What must a trademark slogan consist of in order to be registered?

Three elements are essential when registering a trademark slogan:

  • The mark must be distinctive.
  • It must be appropriate for the goods and services associated with the mark.
  • It must serve the economic interests of the trademark owner.

While there is some leeway in terms of what can be used as a slogan, certain restrictions apply. For example, slogans cannot consist only of promotional formulas or only represent the company’s name. They also can’t be too confusing or misleading.

Registering slogans that consist only of promotional formulas may sound like a great idea, as this will help your mark stand out. However, this is not recommended by the EU. This is because such slogans are not visually or verbally identifiable. As a result, it would be difficult for consumers to understand your brand’s offered services.


The European Union (EU) has strict rules for trademarks, requiring every trademark to contain at least one distinctive element. This means that a trademark must be visually and verbally identifiable and accompanied by an appropriate slogan.

EU trademarks must comply with a certain set of regulations in order to be granted a trademark license. However, some businesses take advantage of this by creating slogans consisting only of promotional formulas – without any substantive information. This effectively serves as an advertising gimmick and can damage your business reputation.

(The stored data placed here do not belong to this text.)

-- ==== Sys2Proof/Certificates/Slice0/Obligations.lean ====
section
/-! DEFINITION. The statements for the provers. -/

open Sys2Proof Sys2Proof.Machine

/-- In every state, with command c at the front of the queue, step is exec of c on the state with the queue's rest; the queue is
the model's own (log entry 1). (00_scope.md, log entry 1) -/
def Obligations.StepRunsTheFrontCommand : Prop :=
  ∀ (c : Instr) (rest : List Instr) (s : State), s.pending = c :: rest → step s = exec c { s with pending := rest }

/-- A step on an empty queue answers the same state: the model's choice (log entry 1). (00_scope.md, log entry 1) -/
def Obligations.EmptyQueueIdles : Prop :=
  ∀ s : State, s.pending = [] → step s = .next s

/-- For every command and state, exec answers a next state exactly if the command's operands are in their ranges; otherwise it
refuses the command as ill-formed. No command faults. (00_scope.md, log entry 3) -/
def Obligations.RunsIffWellFormed : Prop :=
  ∀ (c : Instr) (s : State),
    (c.wellFormed = true → ∃ t, exec c s = .next t) ∧ (c.wellFormed = false → exec c s = .refused .illFormed)

/-- At reset the register table and every memory have their canonical form, no register holds a bit that it does not have, and no
command waits. (R9, R11, R242, R273) -/
def Obligations.ResetIsInOrder : Prop :=
  State.reset.inOrder = true ∧ State.reset.pending = []

/-- From every state in order, whatever command is at the front of the queue, a step that answers a next state leaves the register
table and every memory in canonical form, every reserved bit zero, and the registers that the manual wires to zero (R242, R273)
zero; and the queue loses exactly its front command. (R9, R242, R273) -/
def Obligations.StepKeepsOrder : Prop :=
  ∀ s t : State, s.inOrder = true → step s = .next t → t.inOrder = true ∧ t.pending = s.pending.tail

/-- In every state in order, every register holds only bits of its fields: RSV bits hold zero, and registers wired to zero hold
zero (SLICE_VIOL_MASK of slice 0 by R242, the registers of Table 12-10 of slice 0 by R273). (R9, R242, R273) -/
def Obligations.RegistersHoldOnlyTheirBits : Prop :=
  ∀ s : State, s.inOrder = true →
    (∀ (n : RegName) (i : Nat), s.reg n i &&& n.mask = s.reg n i) ∧
    s.reg .sliceViolMask 0 = 0 ∧ s.reg .schedShare 0 = 0 ∧ s.reg .schedMark 0 = 0 ∧ s.reg .schedEffTier 0 = 0 ∧
    s.reg .schedSaved 0 = 0 ∧ ∀ i, i < 8 → s.reg .saveBase i = 0

/-- For a live pair without fields that a read clears, at the addresses a and a + 4: a 4-byte read of the low word returns the low
word and fills the shadow with the high word; a 4-byte read of the high word returns the shadow if it is full and leaves it empty,
and else returns the live high word; an 8-byte read returns the whole value and leaves every shadow as it is. No read changes a
register or memory. (R7, 00_scope.md) -/
def Obligations.PairReadsUseTheShadow : Prop :=
  ∀ (dt a i : Nat) (n : RegName) (s x : State), x = s.advance dt → n.isPair = true → n.bits (· == .rc) = 0 → n ≠ .capMeta →
    ((Instr.lowWordRead dt a 4).wellFormed = true → x.live a ⟨n, i, 0⟩ = true →
      ∃ t, exec (.lowWordRead dt a 4) s = .next t ∧ t.readData = x.view n i % 2 ^ 32 ∧
        Tbl.find t.shadows (regKey n i) = some (BitVec.ofNat 64 (slice (x.view n i) 32 32)) ∧ t.regs = s.regs ∧ sameMemory s t) ∧
    ((Instr.highWordRead dt a 4).wellFormed = true → x.live a ⟨n, i, 1⟩ = true →
      ∃ t, exec (.highWordRead dt a 4) s = .next t ∧
        (∀ h, Tbl.find s.shadows (regKey n i) = some h → t.readData = h.toNat % 2 ^ 32) ∧
        (Tbl.find s.shadows (regKey n i) = none → t.readData = slice (x.view n i) 32 32) ∧
        Tbl.find t.shadows (regKey n i) = none ∧ t.regs = s.regs ∧ sameMemory s t) ∧
    ((Instr.lowWordRead dt a 8).wellFormed = true → x.live a ⟨n, i, 0⟩ = true →
      exec (.lowWordRead dt a 8) s = .next { x with readData := x.view n i })

/-- A read of 1, 2 or 4 bytes of a live 32-bit register, CAP_META apart, returns the addressed bytes of its word, its RC fields as
they were before the events of the present edge; whatever its length, afterwards its fields with access code RC hold only what the
events of the present edge have added (zero where there are none), and its other bits are as before. Every other register, every
shadow and all memory are unchanged. (R8, R9, R10) -/
def Obligations.ReadsClearRcFields : Prop :=
  ∀ (dt a len i : Nat) (n : RegName) (s x : State), x = s.advance dt → s.inOrder = true → n.width = 32 → n ≠ .capMeta → len ≤ 4 →
    (Instr.rcFieldRead dt a len).wellFormed = true → x.live (a / 4 * 4) ⟨n, i, 0⟩ = true →
    ∃ t, exec (.rcFieldRead dt a len) s = .next t ∧ t.readData = slice (slice (x.shown n i (x.view n i)) 0 32) (8 * (a % 4)) (8 * len) ∧
      (∀ k, bitAt (n.bits (· == .rc)) k = true → bitAt (t.reg n i) k = bitAt ((x.freshOf n i).elim 0 (·.2)) k) ∧
      (x.freshOf n i = none → x.shown n i (x.view n i) = x.view n i) ∧
      (∀ k, bitAt (n.bits (· == .rc)) k = false → bitAt (t.reg n i) k = bitAt (s.reg n i) k) ∧
      (∀ m j, ¬ (m = n ∧ j = i) → sameReg s t m j) ∧ t.shadows = s.shadows ∧ sameMemory s t

/-- A 4-byte write of a live 32-bit register, or an 8-byte write of a pair, whose chapter gives it no condition: RW bits take the
written value, W1C bits written 1 are cleared unless an event of the present edge has set them, every other bit stays; in a
register wired to zero (R242, R273) nothing is written. Every other register, every shadow and all memory are unchanged. (R8, R9,
R10) -/
def Obligations.WritesActByAccessCode : Prop :=
  ∀ (dt a len v i : Nat) (n : RegName) (s x : State), x = s.advance dt → s.inOrder = true → n.unconditioned = true →
    (Instr.registerWrite dt a len v).wellFormed = true → regAt a = some ⟨n, i, 0⟩ → (x.gatedAt a).isNone = true →
    (len = 4 ∧ n.width = 32 ∨ len = 8 ∧ n.isPair = true) →
    ∃ t, exec (.registerWrite dt a len v) s = .next t ∧
      (∀ k, k < 8 * len → bitAt (regMask n i) k = true →
        (bitAt (n.bits (· == .rw)) k = true → bitAt (t.reg n i) k = bitAt v k) ∧
        (bitAt (n.bits (· == .w1c)) k = true → bitAt (t.reg n i) k = (bitAt (s.reg n i) k && !bitAt v k || bitAt ((x.freshOf n i).elim 0 (·.2)) k)) ∧
        (bitAt (n.bits (· == .rw)) k = false → bitAt (n.bits (· == .w1c)) k = false → bitAt (t.reg n i) k = bitAt (s.reg n i) k)) ∧
      (regMask n i = 0 → t.reg n i = 0) ∧
      (∀ m j, ¬ (m = n ∧ j = i) → sameReg s t m j) ∧ t.shadows = s.shadows ∧ t.readData = s.readData ∧ sameMemory s t

/-- A write narrower than 4 bytes changes nothing and records an FC_INFO event whose syndrome holds the address. At an address
that holds no register and no window, outside a gated basin, an aligned 4-byte read returns zero and changes nothing else, and a
write is discarded. (R8) -/
def Obligations.NarrowAndUnmappedAccesses : Prop :=
  ∀ (dt a len v : Nat) (s x : State), x = s.advance dt →
    (len < 4 → (Instr.registerWrite dt a len v).wellFormed = true →
      ∃ n, exec (.registerWrite dt a len v) s = .next ({ x with freeCtr := x.freeCtr + 1 }.report (unitOfAddr a) 0 (n * 2 ^ 26 + a))) ∧
    (regAt a = none → x.windowWord a = none → (x.gatedAt a).isNone = true →
      ((Instr.registerWrite dt a 4 v).wellFormed = true → exec (.registerWrite dt a 4 v) s = .next x) ∧
      ((Instr.lowWordRead dt a 4).wellFormed = true → exec (.lowWordRead dt a 4) s = .next { x with readData := 0 }))

/-- Each of the 119 commands of leavesMemory (register reads, starts and ends of engines, timers, markers, pins and management
among them) leaves every byte of device memory, of the cisterns and of host memory and every pool word as it was; each of the 26
commands of leavesRegisters leaves every register as it was. (00_scope.md, R9) -/
def Obligations.RecordsLeaveMemory : Prop :=
  ∀ (c : Instr) (s t : State), Does c s t →
    (leavesMemory c = true → sameMemory s t) ∧ (leavesRegisters c = true → ∀ n i, sameReg s t n i)

/-- After reset DEVICE_ID, the recommended policies of Table 18-4, the health weights and epoch, the capture control, the quiet
time, the power control's, the slew bucket's and the aqueduct's parameters hold the values of their tables; no slice is bound,
every basin is gated, and the device is not in the safe state. (R11, R39, R345, R382, R395, R413) -/
def Obligations.ResetValues : Prop :=
  State.reset.reg .deviceId = 0x47E9C110 ∧
  (∀ k, k ∈ [0, 1, 2, 3, 11] → State.reset.reg .policy k = 1 + 64 * 2 ^ 4 + 2 ^ 16 + 3 * 2 ^ 17) ∧
  (∀ k, k ∈ [4, 5, 6, 7, 8, 10, 12, 15] → State.reset.reg .policy k = 1 + 64 * 2 ^ 4) ∧
  State.reset.reg .policy 9 = 2 + 1024 * 2 ^ 4 ∧
  (∀ k, k ∈ [13, 14] → State.reset.reg .policy k = 3 + 64 * 2 ^ 4 + 2 ^ 16 + 15 * 2 ^ 17) ∧
  (List.range 5).map (State.reset.reg .healthWeight ·) = [1, 64, 4096, 256, 512] ∧
  State.reset.reg .healthEpoch = 4096 ∧ State.reset.reg .spwQuiet = 1024 ∧
  State.reset.reg .aqdLifetime = 98304 ∧ State.reset.reg .aqdQueryMax = 4 ∧ State.reset.reg .sliceViolMask 1 = 3 ∧
  (∀ sl, sl < 128 → State.reset.sliceState sl = 0) ∧ (∀ b, b < 64 → State.reset.gated b = true) ∧ State.reset.safe = false

/-! ### Levels -/

/-- At a multiple of 1,024 counts an agent that is on gives its heartbeat; after four missing heartbeats its loss is reported,
FC_UNIT for a basin or terrace agent on which no fence is in effect and FC_DEVICE for a compute die; a fence that is due takes
effect; a fenced basin that is idle, neither reserved nor in a gate list nor under test, is gated. In each case the command
answers the state that its own effect gives. (R18, R25, R26, R29) -/
def Obligations.LevelsComplete : Prop :=
  ∀ (dt : Nat) (s x : State), x = s.advance dt →
    (∀ a, Ok (.heartbeat dt a) → x.tick1024 = true → x.agentOn a = true → Does (.heartbeat dt a) s (x.beat (agentBeat a))) ∧
    (∀ a, Ok (.heartbeatLoss dt a) → x.agentOn a = true → x.agentFenced a = false → x.beatLost (agentBeat a) = true →
      Does (.heartbeatLoss dt a) s
        ((x.noteSilent (agentBeat a)).reportLow (agentUnit a) (match a with | .die _ => 4 | _ => 2) 0 0)) ∧
    (∀ d, Ok (.dieHeartbeatLoss dt d) → x.agentOn (.die d) = true → x.beatLost (72 + d) = true →
      Does (.dieHeartbeatLoss dt d) s ((x.noteSilent (72 + d)).reportLow (unitDie d) 4 0 0)) ∧
    (∀ i, Ok (.fenceEffect dt i) → (x.item i).effect = true → Does (.fenceEffect dt i) s (x.fenceEffect i)) ∧
    (∀ b, Ok (.fencedBasinGate dt b) → x.fencedBasin b = true → x.gated b = false → x.idle b = true → x.reserved b = false →
      x.gateListed b = false → x.underTest b = false → Does (.fencedBasinGate dt b) s (x.gateBasin b))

If you want to protect your business name and trademark, ensure all advertising materials contain at least some relevant information. This will help you avoid being labeled as deceptive and misleading. In the internet and social media age, it’s more important than ever to ensure your branding is accurate and honest.

In order to ensure that your trademark slogan meets all of the necessary criteria, have an attorney review your proposed phrase before filing. It’s better to avoid any potential legal issues early in the process.